■ **Problem to solve**
In the entries below, find the line with "let s := if s.link.st" and the line with "def stretchOf (s". Reproduce those two lines and every line between them exactly, and nothing more.

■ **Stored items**
§

-- ==== Sys2Proof/Machine/Power.lean ====
section
/-! DEFINITION. Power.lean: PLLs and domains (R428 to R437), supplies (R438 to R440, R485, R491), the governor (R441,
R442) and the events of CLK_ and PWR_ registers. Sequences.lean holds the power states. -/

namespace Sys2Proof.Machine

/-! ## Domains (R428, R435) -/

/-- A domain is powered: HOST and MESH with the device, the tiers on their own. -/
def domPowered (s : State) (d : Nat) : Bool := if d = 2 then s.pwr.bobUp else if d = 3 then s.pwr.chmUp else hostOn s

/-- A domain runs from REFCLK, or from a PLL that is locked (R430), unless a supply dip holds it (R439). -/
def domRunsNow (s : State) (d : Nat) : Bool := domPowered s d && !(s.pwr.dipHeld && (d == 2 || d == 3)) && !(d == 2 && tierFalls s false) && !(d == 3 && tierFalls s true) && clocked s d

def refreshDoms (s : State) : State :=
  { s with doms := s.doms.zipIdx.map (fun e => { e.1 with running := domRunsNow s e.2 }) }

/-- CLK_DOM_CTRL is written (R435): a switch to a PLL that is not locked is refused. -/
def domWrite (s : State) (w : Nat) : State :=
  let d := reg s 0x70020 % 4
  let want := bitOf w 0
  let s := modDom s d (fun x => { x with srcReq := want, smin := BitVec.ofNat 6 (w / 4) })
  match s.doms[d]? with
  | none => s
  | some x =>
    if x.src == want then s
    else if !want && !pllLocked s d then modPwr s (fun p => { p with cfgErr := true })
    else refreshDoms (c32 (modDom s d (fun x => { x with src := want })) 0x70034 1)

/-- SWITCH (R435): its five steps lose and repeat nothing. -/
def execDomSwitch (w : U32) (s : State) : Out State := .next (bar0 s 0 false fun s => domWrite s w.toNat)

/-- What stands on the pin CLKOBS: nothing that the device drives, a low level, or a source divided by `n` (R437). -/
inductive ObsLevel where
  | highZ
  | low
  | divided (sel : BitVec 5) (unit : BitVec 9) (n : Nat)
  deriving DecidableEq, Repr

/-- Without its 48 V input the device drives no pin (R483). -/
def unpowered (s : State) : Bool := s.pwr.state == .off && s.pwr.seq.isEmpty && !s.pwr.tripped

/-- The pin CLKOBS (R437, R483). -/
def clkObs (s : State) : ObsLevel :=
  let w := reg s 0x70030
  if unpowered s then .highZ
  else if s.pwr.state = .off ∨ s.pwr.state = .retain ∨ !bitOf w 5 then .low
  else .divided (BitVec.ofNat 5 w) (BitVec.ofNat 9 (w / 2 ^ 22)) (fld w 6 16 + 1)

/-- CLK_OBS_WRITE (R437): the pin follows the register, `clkObs`; the time between two selections is not modelled. -/
def execClkObsWrite (w : U32) (s : State) : Out State := .next (bar0 s 0 false fun s => setReg s 0x70030 (w.toNat % 2 ^ 31))

/-! ## Lock judgement (R429 to R431) -/

/-- E of R430, rounded to the nearest. -/
def pllExpect (p : Nat) (x : Pll) : Nat :=
  let n := x.ndiv.toNat * 65536 + x.fdiv.toNat
  let d := 16 * 2 ^ x.pdiv.toNat * (if 5 ≤ p then 16 else 2)
  (2 * n + d) / (2 * d)

/-- TOL_PPM as it acts. -/
def pllTol (x : Pll) : Nat := max 50 (min 2000 x.tol.toNat)

/-- A window passes. -/
def windowOkay (p : Nat) (x : Pll) (count : Nat) : Bool :=
  let e := pllExpect p x
  decide (max count e - min count e ≤ max 1 (e * pllTol x / 1000000))

/-- Judgement of a PLL that is enabled and not locked begins. -/
def relockPll (s : State) (p : Nat) : State :=
  modPll s p (fun x => if x.en && !x.locked && x.judge.isNone then { x with judge := some (0, 0) } else x)

/-- The same as a step of a sequence does it: PLLs 2, 3 and 4 stay as they are after a fault, until the PF relocks them
(R431). -/
def judgePll (s : State) (p : Nat) : State := if (p = 2 ∨ p = 3 ∨ p = 4) ∧ pllFault s p then s else relockPll s p
def judgePlls (s : State) (ps : List Nat) : State := ps.foldl judgePll s
def stopPll (s : State) (p : Nat) : State := modPll s p (fun x => { x with locked := false, judge := none })
def stopPlls (s : State) (ps : List Nat) : State := ps.foldl stopPll s
/-- No judgement of the PLL is under way. -/
def pllSettled (s : State) (p : Nat) : Bool := match s.plls[p]? with | some x => x.judge.isNone | none => true

/-- Jobs of a tier whose clock has failed (R431). -/
def failTier (s : State) (t : Nat) : State :=
  s.jobs.foldl (fun a e => match getJob a e.1 with
    | some j => if tierOf j.slot.toNat = t ∧ !j.finished ∧ j.st ≠ .applying then failReplay a e.1 j else a
    | none => a) s

/-- A load that was under way ends with UNCORRECTABLE. -/
def failLoad (s : State) (slot : Nat) : State :=
  match (getSlot s slot).load with
  | none => s
  | some l =>
    let s := modSlot s slot (fun x => { x with load := none, moving := false })
    if l.mute then s else finish s l.ref { status := BitVec.ofNat 8 stUncorr, res0 := verNow s slot }

/-- DRAM loses its contents, and must pass steps A6 to A9 (R431, R447). -/
def loseDram (s : State) : State := modPwr (loseRegion s regDram) (fun p => { p with dramDead := true })

/-- A fault of the DRAM clock (R431): every Tier 1 and Tier 2 slot is emptied. -/
def dramFault (s : State) : State :=
  let s := failTier (failTier s 1) 2
  let s := (s.slots.map (·.1)).foldl (fun t n => if tierOf n = 0 then t else retireVersion (retireVersion (failLoad t n) n false) n true) s
  loseDram s

/-- The ports count as disabled (R389, R431). -/
def psgFault (s : State) : State := (List.range 4).foldl (fun t i => if (getPort t i).en then losePeer t i 5 else t) s

/-- The PCIe link goes down, which is a warm reset (R14); the PLL locks again (R431). -/
def pcieFault (s : State) : State :=
  let s := if s.link.st = .down then s else warmReset s
  modPll s 5 (fun x => { x with fault := true, judge := some (0, 0) })

/-- A clock fault of PLL `p`, its window having counted `count` (R431). -/
def clockFault (s : State) (p count e : Nat) : State :=
  let s := modPll s p (fun x => { x with locked := false, fault := true, judge := none })
  if p ≤ 1 then fatalEvent s 3
  else
    let s := if p = 2 then failTier s 1 else if p = 3 then failTier s 2 else if p = 4 then dramFault s
      else if p = 5 then pcieFault s else psgFault s
    let s := modPwr s (fun x => { x with clockFault := true })
    if s.flt.fatal then s else logRec s 0x0A 0 { status := if p ≤ 4 then stUncorr else 0, utype := 11, unit := p, detail := count + e * 2 ^ 32 }

/-- A window has failed. -/
def countWindow (s : State) (p count : Nat) (ok : Bool) : State :=
  modPll s p (fun x => { x with last := BitVec.ofNat 17 count, fails := if ok then x.fails else satAdd 32 x.fails 1 })

/-- PLL_WINDOW (R430, R431). -/
def execPllWindow (p : BitVec 3) (count : BitVec 17) (s : State) : Out State :=
  .next (match s.plls[p.toNat]? with
    | none => s
    | some x =>
      let i := p.toNat
      let ok := windowOkay i x count.toNat
      if !s.pwr.refclk || !x.en then s
      else if x.locked then
        let s := countWindow s i count.toNat ok
        if ok then s else refreshDoms (clockFault s i count.toNat (pllExpect i x))
      else match x.judge with
        | none => s
        | some (w, k) =>
          let s := countWindow s i count.toNat ok
          let k := if ok then k + 1 else 0
          if k = 3 then refreshDoms (modPll s i (fun x => { x with locked := true, fault := false, judge := none }))
          else if 16 ≤ w + 1 then refreshDoms (clockFault s i count.toNat (pllExpect i x))
          else modPll s i (fun x => { x with judge := some (w + 1, k) }))

/-- PASSAGE_PLL_RETRY (R431). -/
def execPassagePllRetry (s : State) : Out State := .next (if pllFault s 6 && hostOn s then relockPll s 6 else s)

/-! ## The governor (R441, R442) -/

def stretchOf (s : State) (d : Nat) : Nat := match s.doms[d]? with | some x => x.stretch.toNat | none => 0
def sminOf (s : State) (d : Nat) : Nat := match s.doms[d]? with | some x => min x.smin.toNat 56 | none => 0
def setStretch (s : State) (d v : Nat) : State := modDom s d (fun x => { x with stretch := BitVec.ofNat 6 v })

/-- PWR_LIMIT.WATTS as it acts, and PWR_TJ_LIMIT.DEGC. -/
def powerLimit (s : State) : Nat := max 100 (min 1250 (reg s 0x70108 % 2048))
def tjLimit (s : State) : Nat := reg s 0x7010C % 256

/-- Every stretch is at least its SMIN. -/
def holdSmin (s : State) : State := [3, 2, 1].foldl (fun t d => setStretch t d (max (stretchOf t d) (sminOf t d))) s

/-- The governor may stretch a domain: during a sequence, only one that runs (R449). -/
def mayStretch (s : State) (d : Nat) : Bool := s.pwr.seq.isEmpty || domRuns s d

/-- One interval of R441 at `p` tenths of a watt and `t` degrees. -/
def govern (s : State) (p t : Nat) : State :=
  let l := powerLimit s
  let tj := tjLimit s
  if 10 * l < p ∨ tj < t then
    match [3, 2, 1].find? (fun d => mayStretch s d && decide (stretchOf s d < 56)) with
    | some d => setStretch s d (min (stretchOf s d + 4) 56)
    | none =>
      if [3, 2, 1].any (fun d => decide (stretchOf s d < 56)) then holdSmin s
      else holdSmin (setAlert (c32 (modPwr s (fun x => { x with limitMiss := true, govLimit := true })) 0x70128 1) 4)
  else if p < 10 * (l - l / 16) ∧ t + 3 < tj then
    match [1, 2, 3].find? (fun d => decide (sminOf s d < stretchOf s d)) with
    | some d => setStretch s d (max (stretchOf s d - 4) (sminOf s d))
    | none => holdSmin s
  else holdSmin s

/-! ## Supplies (R438 to R440) -/

/-- Nominal level of rail 0x10 + r, mV. -/
def railNominal (r : Nat) : Nat := [700, 700, 750, 800, 650, 750, 1050, 750, 850, 850, 1800].getD r 0

/-- The rail is powered (R438), or is being ramped by the step in progress (R450). In sequence H the rails that were on
stay on until step G5, with which H ends; step G6 follows G5. -/
def railOn (s : State) (r : Nat) : Bool :=
  let port := (List.range 4).any (fun i => (getPort s i).en)
  let main := hostOn s && !stepIn s 0x45 0x45
  if r = 0 then s.pwr.chmUp || (s.pwr.seqChm && stepIn s 0x20 0x23)
  else if r = 1 then s.pwr.bobUp || (!s.pwr.seqChm && stepIn s 0x20 0x23)
  else if r = 5 then s.pwr.state != .off || !s.pwr.seq.isEmpty
  else if stepIn s 0x48 0x4B then s.pwr.hRails.getLsbD r && (r != 9 || port)
  else if r = 3 then s.pwr.state != .off || stepIn s 0x03 0x08
  else if r = 6 ∨ r = 7 then s.pwr.state != .off || stepIn s 0x05 0x08
  else if r = 9 then port && (main || stepIn s 0x05 0x08 || stepIn s 0x15 0x19)
  else decide (r ≤ 10) && (main || stepIn s 0x04 0x08 || stepIn s (if r = 10 then 0x10 else 0x11) 0x19)

/-- The rails that are on. -/
def railsOn (s : State) : BitVec 11 := BitVec.ofNat 11 ((List.range 11).foldl (fun n r => n + b2n (railOn s r) * 2 ^ r) 0)

def tierUp (s : State) : Bool := s.pwr.bobUp || s.pwr.chmUp

/-- A level is below the warning level of the rail, or below its reset level. -/
def belowWarn (r : Nat) (mv : BitVec 12) : Bool := decide (100 * mv.toNat < 95 * railNominal r)
def belowReset (r : Nat) (mv : BitVec 12) : Bool := decide (100 * mv.toNat < 90 * railNominal r)

/-- The lowest level read in a dip, with its rail (R439). -/
def dipLow (d : Option (BitVec 4 × BitVec 12)) (r : BitVec 4) (mv : BitVec 12) : Option (BitVec 4 × BitVec 12) :=
  d.map (fun x => if mv.toNat < x.2.toNat then (r, mv) else x)

/-- A level is read on a rail: PWR_RAIL shows it, and a dip notes it. -/
def noteRail (s : State) (r : BitVec 4) (mv : BitVec 12) : State :=
  let i := r.toNat
  let on := railOn s i
  modPwr s (fun x => { x with
    railMv := smPut x.railMv i mv
    railMin := match smFind x.railMin i with
      | some m => if mv.toNat < m.toNat then smPut x.railMin i mv else x.railMin
      | none => smPut x.railMin i mv
    railWarn := smSet false x.railWarn i (on && belowWarn i mv)
    dip := if on && belowWarn i mv then dipLow x.dip r mv else x.dip })

/-- A rail has crossed its warning level: the tiers hold, and the dip begins or goes on (R439). -/
def warnRail (s : State) (r : BitVec 4) (mv : BitVec 12) : State :=
  let s := noteRail s r mv
  if s.pwr.dip.isSome then s
  else refreshDoms (modPwr (c32 s 0x70134 1) (fun x => { x with dip := some (r, mv), dipHeld := tierUp s, dipEvent := true }))

/-- RAIL_WARNING (R439). -/
def execRailWarning (r : BitVec 4) (mv : BitVec 12) (s : State) : Out State :=
  .next (if railOn s r.toNat && belowWarn r.toNat mv then warnRail s r mv else s)

/-! ### Readings (R441, R454) -/

/-- PWR_INPUT, PWR_TJ and PWR_RAIL take the readings of the interval (R454). -/
def takeReadings (s : State) (p : U16) (t : U8) (rails : List (BitVec 12)) : State :=
  let s := modPwr s (fun x => { x with inputP := p, peak := if x.peak.toNat < p.toNat then p else x.peak, tj := t })
  let s := rails.zipIdx.foldl (fun u e => noteRail u (BitVec.ofNat 4 e.2) e.1) s
  if tjLimit s < t.toNat then setAlert s 5 else s

/-- GOVERNOR_INTERVAL (R441). -/
def execGovernorInterval (p : U16) (t : U8) (rails : List (BitVec 12)) (s : State) : Out State :=
  if rails.length ≠ 11 then .fault (.illFormed "GOVERNOR_INTERVAL: a level of each of 11 rails")
  else .next (if hostOn s then govern (takeReadings s p t rails) p.toNat t.toNat else s)

/-! ### The end of a dip (R439) -/

/-- The values of a stage entry that do not match their complements. -/
def badStageByte (e : StageEntry) : Option Nat :=
  if !wakeOk e then some 2 else if !prewakeOk e then some 3 else if !holdOk e then some 4
  else if !holdCountOk e then some 5 else none

/-- The stages of a stream are checked, entries 0 to NSTAGE − 1; the others are all 0 and hold no value (R27). A stream
that is CLOSING is left to its results, where alone a mismatch of it can be found (R61). -/
def checkContext (s : State) (st : Nat) : State :=
  let c := (getStream s st).ctx
  if c.state ≠ 1 ∧ c.state ≠ 3 then s
  else match ((c.stages.take c.nstage.toNat).zipIdx).findSome? (fun e => (badStageByte e.1).map (fun b => (e.2, b))) with
    | some (k, b) => startAct s st (.check k b)
    | none => s

/-- The complement checks of R439. -/
def checkAll (s : State) : State :=
  let s := s.knots.foldl (fun t e => if knotOk e.2 ∨ e.2.broken then t else breakKnot t e.1 (knotOwner t e.1)) s
  let s := (s.streams.map (·.1)).foldl checkContext s
  useCtl s (fun _ => true) id

/-- Every rail has been at or above its warning level for long enough: the held domains resume (R439). -/
def endDip (s : State) (r : BitVec 4) (low : BitVec 12) : State :=
  let s := if s.flt.fatal then s else checkAll s
  let s := if s.flt.fatal then s else logRec s 0x17 0 { utype := 11, unit := 0x10 + r.toNat, aux := 0x10 + r.toNat, detail := low.toNat }
  refreshDoms (modPwr s (fun x => { x with dip := none, dipHeld := false, railWarn := [] }))

/-! ## Clears (R451, R453) -/

/-- PWR_CLEAR.CLR: the counters of the table, PEAK and MIN. -/
def execPwrClear (s : State) : Out State :=
  .next (bar0 s 0 false fun s => modPwr (clearCtrs s [0x70120, 0x70128, 0x70134, 0x70168]) (fun x => { x with peak := 0, railMin := [] }))

def clearResidency (s : State) : State := clearCtrs s [0x70140, 0x70148, 0x70150, 0x70158, 0x7015C, 0x70160, 0x70164]

/-- PWR_RES_CLEAR.CLR. -/
def execPwrResClear (s : State) : Out State := .next (bar0 s 0 false clearResidency)

end Sys2Proof.Machine
end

§

■ **Written answer**
  let s := if s.link.st = .down then s else warmReset s
  modPll s 5 (fun x => { x with fault := true, judge := some (0, 0) })

/-- A clock fault of PLL `p`, its window having counted `count` (R431). -/
def clockFault (s : State) (p count e : Nat) : State :=
  let s := modPll s p (fun x => { x with locked := false, fault := true, judge := none })
  if p ≤ 1 then fatalEvent s 3
  else
    let s := if p = 2 then failTier s 1 else if p = 3 then failTier s 2 else if p = 4 then dramFault s
      else if p = 5 then pcieFault s else psgFault s
    let s := modPwr s (fun x => { x with clockFault := true })
    if s.flt.fatal then s else logRec s 0x0A 0 { status := if p ≤ 4 then stUncorr else 0, utype := 11, unit := p, detail := count + e * 2 ^ 32 }

/-- A window has failed. -/
def countWindow (s : State) (p count : Nat) (ok : Bool) : State :=
  modPll s p (fun x => { x with last := BitVec.ofNat 17 count, fails := if ok then x.fails else satAdd 32 x.fails 1 })

/-- PLL_WINDOW (R430, R431). -/
def execPllWindow (p : BitVec 3) (count : BitVec 17) (s : State) : Out State :=
  .next (match s.plls[p.toNat]? with
    | none => s
    | some x =>
      let i := p.toNat
      let ok := windowOkay i x count.toNat
      if !s.pwr.refclk || !x.en then s
      else if x.locked then
        let s := countWindow s i count.toNat ok
        if ok then s else refreshDoms (clockFault s i count.toNat (pllExpect i x))
      else match x.judge with
        | none => s
        | some (w, k) =>
          let s := countWindow s i count.toNat ok
          let k := if ok then k + 1 else 0
          if k = 3 then refreshDoms (modPll s i (fun x => { x with locked := true, fault := false, judge := none }))
          else if 16 ≤ w + 1 then refreshDoms (clockFault s i count.toNat (pllExpect i x))
          else modPll s i (fun x => { x with judge := some (w + 1, k) }))

/-- PASSAGE_PLL_RETRY (R431). -/
def execPassagePllRetry (s : State) : Out State := .next (if pllFault s 6 && hostOn s then relockPll s 6 else s)

/-! ## The governor (R441, R442) -/

def stretchOf (s : State) (d : Nat) : Nat := match s.doms[d]? with | some x => x.stretch.toNat | none => 0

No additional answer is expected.